If this reminds you of how you design a payment system — explicit permissions, everything audited, deny by default — it's because the discipline is the same. An autonomous agent moving information deserves the same rigor as an endpoint moving money.


What it means for those of us building software

It's easy to see information agents as just another consumer feature. But the pattern —an autonomous loop that observes, reasons, and acts under governance— is the same one you'll build the next time someone asks for "have the system tell me when something important happens."

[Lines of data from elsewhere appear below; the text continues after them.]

-- ==== Sys2Proof/Decode.lean ====
section
/-! DEFINITION. Decoding a raw input into an operation, encoding an operation as the input that carries it, and the frame
format's own fields (spec/30_encoding.md). Decoding is total: an input outside R103's ranges is refused by name. -/

namespace Sys2Proof

/-! ### The host bus transaction (R99) -/

/-- `T[40]` = W, 1 for a write (R99). -/
def busIsWrite (t : BusWord) : Bool := t.getLsbD 40

/-- `T[39:32]` = A (R99). -/
def busAddr (t : BusWord) : Addr := t.extractLsb' 32 8

/-- `T[31:0]` = D (R99). -/
def busData (t : BusWord) : Word := t.extractLsb' 0 32

/-- `{W, A[7:0], D[31:0]}` (R99). -/
def busWord (isWrite : Bool) (a : Addr) (d : Word) : BusWord :=
  BitVec.ofNat 41 (isWrite.toNat * 2 ^ 40 + a.toNat * 2 ^ 32 + d.toNat)

/-- `D[7:0]` = OPC, the command opcode; `D[31:8]` selects nothing (R100). -/
def opcodeOf (d : Word) : BitVec 8 := d.extractLsb' 0 8

/-! ### The frame (R93–R98, R111) -/

/-- `B[i]`, the byte at index i of a window (00_scope.md R13). Every use is within the window. -/
def byteAt (w : List Byte) (i : Nat) : Byte := w.getD i 0

/-- A 16-bit little-endian quantity, `lo + 256 × hi` (20_memory.md R71). -/
def le16 (lo hi : Byte) : BitVec 16 := BitVec.ofNat 16 (lo.toNat + 256 * hi.toNat)

/-- The low byte of a 16-bit quantity, first on the wire (20_memory.md R71). -/
def loByte (v : BitVec 16) : Byte := v.extractLsb' 0 8

/-- The high byte of a 16-bit quantity (20_memory.md R71). -/
def hiByte (v : BitVec 16) : Byte := v.extractLsb' 8 8

/-- The header test (R94). -/
def headerMatch (w : List Byte) : Bool := byteAt w 0 == Config.hdr0 && byteAt w 1 == Config.hdr1

/-- `chan(W, k)` (R95). -/
def chan (w : List Byte) (k : Nat) : BitVec 16 := le16 (byteAt w (2 + 2 * k)) (byteAt w (3 + 2 * k))

/-- `rxck(W)`, the received checksum (R95). -/
def rxck (w : List Byte) : BitVec 16 := le16 (byteAt w 30) (byteAt w 31)

/-- The exact sum of bytes (R96). -/
def byteSum (w : List Byte) : Nat := (w.map BitVec.toNat).sum

/-- `ck(W) = (0xFFFF − Σ W[0..29]) & 0xFFFF` (R96). -/
def checksum (w : List Byte) : BitVec 16 := BitVec.ofInt 16 (0xFFFF - (byteSum (w.take Config.ckSpan) : Int))

/-- A window is a valid frame iff its header matches and its checksum is the received one (R97). -/
def frameValid (w : List Byte) : Bool := headerMatch w && checksum w == rxck w

/-- The ten channel values of a window (R95). -/
def channelsOf (w : List Byte) : Vector (BitVec 16) 10 :=
  #v[chan w 0, chan w 1, chan w 2, chan w 3, chan w 4, chan w 5, chan w 6, chan w 7, chan w 8, chan w 9]

/-- The pad bytes 22–29 of a window (R111). -/
def padOf (w : List Byte) : Vector Byte 8 :=
  #v[byteAt w 22, byteAt w 23, byteAt w 24, byteAt w 25, byteAt w 26, byteAt w 27, byteAt w 28, byteAt w 29]

/-- Bytes 0–29 of a frame: header, channels low byte first, pad bytes (R93). -/
def frameBody (ch : Vector (BitVec 16) 10) (pad : Vector Byte 8) : List Byte :=
  Config.hdr0 :: Config.hdr1 ::
    [loByte ch[0], hiByte ch[0], loByte ch[1], hiByte ch[1], loByte ch[2], hiByte ch[2], loByte ch[3], hiByte ch[3],
     loByte ch[4], hiByte ch[4], loByte ch[5], hiByte ch[5], loByte ch[6], hiByte ch[6], loByte ch[7], hiByte ch[7],
     loByte ch[8], hiByte ch[8], loByte ch[9], hiByte ch[9],
     pad[0], pad[1], pad[2], pad[3], pad[4], pad[5], pad[6], pad[7]]

/-- The 32 bytes of a frame in wire order (R93). -/
def frameBytes (ch : Vector (BitVec 16) 10) (pad : Vector Byte 8) (ck : BitVec 16) : List Byte :=
  frameBody ch pad ++ [loByte ck, hiByte ck]

/-- The pad bytes of constructed frames, all 0x00 (R98). -/
def zeroPad : Vector Byte 8 := #v[0, 0, 0, 0, 0, 0, 0, 0]

/-- `enc(c)`, frame construction (R98). -/
def enc (ch : Vector (BitVec 16) 10) : List Byte := frameBytes ch zeroPad (checksum (frameBody ch zeroPad))

/-! ### Decoding -/

/-- A one-bit level; any other number is refused (R103). -/
def decodeLevel : Nat → Except DecodeError Bool
  | 0 => .ok false
  | 1 => .ok true
  | _ + 2 => .error .levelOutOfRange

/-- The command opcode map, complete (R101, R102). -/
def decodeCommand (opc : BitVec 8) (linkOk : Bool) : Instr :=
  match opc.toNat with
  | 0 => .nop
  | 1 => .commit
  | 2 => .enterSafeModeCmd
  | 3 => .startCalibration
  | 4 => .clearSticky
  | 5 => .start linkOk
  | 6 => .shutdown
  | _ + 7 => .reservedCmd opc

/-- A host transaction; every 41-bit word is legal, a write to 0x01 is a command (R99, R100). -/
def decodeBus (t : BusWord) (linkOk : Bool) : Instr :=
  if busIsWrite t then
    if busAddr t = 0x01 then decodeCommand (opcodeOf (busData t)) linkOk
    else .regWrite (busAddr t) (busData t) linkOk
  else .regRead (busAddr t)

/-- A unit of the WIRE format: 32 bytes with the header, the row's match and mask; its checksum is an operand that the parse
stage tests (R93, R97; log 8). -/
def decodeWire (bytes : List Byte) : Except DecodeError Instr :=
  if bytes.length = Config.frameLen ∧ headerMatch bytes = true then
    .ok (.frame (channelsOf bytes) (padOf bytes) (rxck bytes))
  else .error .notAFrameWindow

/-- The operation a raw input stands for, or the reason it stands for none (R99–R103). -/
def decode : Input → Except DecodeError Instr
  | .bus t link =>
    match decodeLevel link with
    | .ok l => .ok (decodeBus t l)
    | .error e => .error e
  | .wire bytes => decodeWire bytes
  | .rxByte b => if b < 256 then .ok (.rxByte (BitVec.ofNat 8 b)) else .error .byteOutOfRange
  | .tick sw1 sw2 =>
    match decodeLevel sw1, decodeLevel sw2 with
    | .ok a, .ok b => .ok (.tick a b)
    | _, _ => .error .levelOutOfRange
  | .advance n => if 0 < n ∧ n < 2 ^ 64 then .ok (.advance (BitVec.ofNat 64 n)) else .error .advanceOutOfRange
  | .reset => .ok .reset

/-! ### Encoding -/

/-- The bus transaction of a command: a write to 0x01 with the opcode in `D[7:0]` and, as software writes it, 0 above
(R100). -/
def commandInput (opc : BitVec 8) (link : Bool) : Input := .bus (busWord true 0x01 (opc.setWidth 32)) link.toNat

/-- The raw input that carries an operation; the internal stages have none (R99–R103, R110). Ignored bits are written 0. -/
def encode : Instr → Option Input
  | .regRead addr => some (.bus (busWord false addr 0) 0)
  | .regWrite addr data linkOk => some (.bus (busWord true addr data) linkOk.toNat)
  | .nop => some (commandInput 0x00 false)
  | .commit => some (commandInput 0x01 false)
  | .enterSafeModeCmd => some (commandInput 0x02 false)
  | .startCalibration => some (commandInput 0x03 false)
  | .clearSticky => some (commandInput 0x04 false)
  | .start linkOk => some (commandInput 0x05 linkOk)
  | .shutdown => some (commandInput 0x06 false)
  | .reservedCmd opc => some (commandInput opc false)
  | .frame ch pad ck => some (.wire (frameBytes ch pad ck))
  | .rxByte b => some (.rxByte b.toNat)
  | .tick sw1 sw2 => some (.tick sw1.toNat sw2.toNat)
  | .advance n => some (.advance n.toNat)
  | .reset => some .reset
  | .parse => none
  | .failsafe _ => none
  | .mix => none
  | .calStep _ _ => none
  | .profile _ => none
  | .step _ => none
  | .emitPulse _ _ => none
  | .enterSafeMode => none

/-! ### The table's numbering -/

/-- Byte i of a FRAME whose bits spec/opcode_table.json numbers as `w`. The row's match 0x2040 puts byte 0 in bits 15:8 and
byte 1 in bits 7:0 ("byte 0 first"); the bytes after the header, which the table does not number, count on from bit 16
(log 9). -/
def tableFrameByte (w i : Nat) : Byte :=
  match i with
  | 0 => BitVec.ofNat 8 (w >>> 8)
  | 1 => BitVec.ofNat 8 w
  | i + 2 => BitVec.ofNat 8 (w >>> (8 * (i + 2)))

/-- The raw input whose bits spec/opcode_table.json numbers as `w`, told apart by the row's length: the BUS rows have 41
bits (48 in whole bytes), FRAME a 16-bit match and 256 bits in all, RX_BYTE 8, TICK 2 (`s` above `t`), ADVANCE 64, RESET
none. The table gives `link_ok` no bit, so its level is 0 (log 9). -/
def tableInput (nbits w : Nat) : Option Input :=
  if 33 ≤ nbits ∧ nbits ≤ 48 then
    if w < 2 ^ 41 then some (.bus (BitVec.ofNat 41 w) 0) else none
  else if nbits = 16 ∨ nbits = 256 then some (.wire ((List.range Config.frameLen).map (tableFrameByte w)))
  else if nbits = 8 then some (.rxByte w)
  else if nbits = 2 then some (.tick (w / 2) (w % 2))
  else if nbits = 64 then some (.advance w)
  else if nbits = 0 then some .reset
  else none

/-- The instruction the decoder reads from the bits `w` of a row of spec/opcode_table.json. -/
def decodeTableWord (nbits w : Nat) : Option Instr :=
  match tableInput nbits w with
  | some e =>
    match decode e with
    | .ok i => some i
    | .error _ => none
  | none => none

end Sys2Proof
end

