-- ==== Sys2Proof/Machine/Dispatch.lean ====
section
/-! DEFINITION. One arm for each instruction, each a call of its meaning. -/

namespace Sys2Proof.Machine

/-- The meaning of every instruction. -/
def exec (i : Instr) (s : State) : Host.Outcome State Fault Refusal :=
  match i with
  | .regRead addr => Sys2Proof.Machine.execRegRead addr s
  | .regWrite addr data linkOk => Sys2Proof.Machine.execRegWrite addr data linkOk s
  | .nop => Sys2Proof.Machine.execNop s
  | .commit => Sys2Proof.Machine.execCommit s
  | .enterSafeModeCmd => Sys2Proof.Machine.execEnterSafeModeCmd s
  | .startCalibration => Sys2Proof.Machine.execStartCalibration s
  | .clearSticky => Sys2Proof.Machine.execClearSticky s
  | .start linkOk => Sys2Proof.Machine.execStart linkOk s
  | .shutdown => Sys2Proof.Machine.execShutdown s
  | .reservedCmd opc => Sys2Proof.Machine.execReservedCmd opc s
  | .frame ch pad ck => Sys2Proof.Machine.execFrame ch pad ck s
  | .rxByte b => Sys2Proof.Machine.execRxByte b s
  | .tick sw1 sw2 => Sys2Proof.Machine.execTick sw1 sw2 s
  | .advance n => Sys2Proof.Machine.execAdvance n s
  | .reset => Sys2Proof.Machine.execReset s
  | .parse => Sys2Proof.Machine.execParse s
  | .failsafe frameOk => Sys2Proof.Machine.execFailsafe frameOk s
  | .mix => Sys2Proof.Machine.execMix s
  | .calStep sw1 sw2 => Sys2Proof.Machine.execCalStep sw1 sw2 s
  | .profile a => Sys2Proof.Machine.execProfile a s
  | .step a => Sys2Proof.Machine.execStep a s
  | .emitPulse a d => Sys2Proof.Machine.execEmitPulse a d s
  | .enterSafeMode => Sys2Proof.Machine.execEnterSafeMode s

end Sys2Proof.Machine
end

The pieces are already within reach:

LayerPractical tool
PerceptionA crawler/poller + an embeddings model
Memorypgvector, or a dedicated vector store
ReasoningAny LLM with RAG
PlanningYour threshold logic (the part that actually matters)
OrchestrationYour tools layer + permissions + audit

The model isn't the differentiator — it's commoditized. The differentiator is the system design around it: when to notify, how not to repeat, how not to flood, how to audit, how to shut down.

It's not magic. It's system design. And like every new tool, it's going to split people in two: those who understand how it's built and bend it to their advantage, and those who just watch the notification appear.

The question isn't whether you'll build agents like this. It's whether you'll design the guardrails before you turn them on.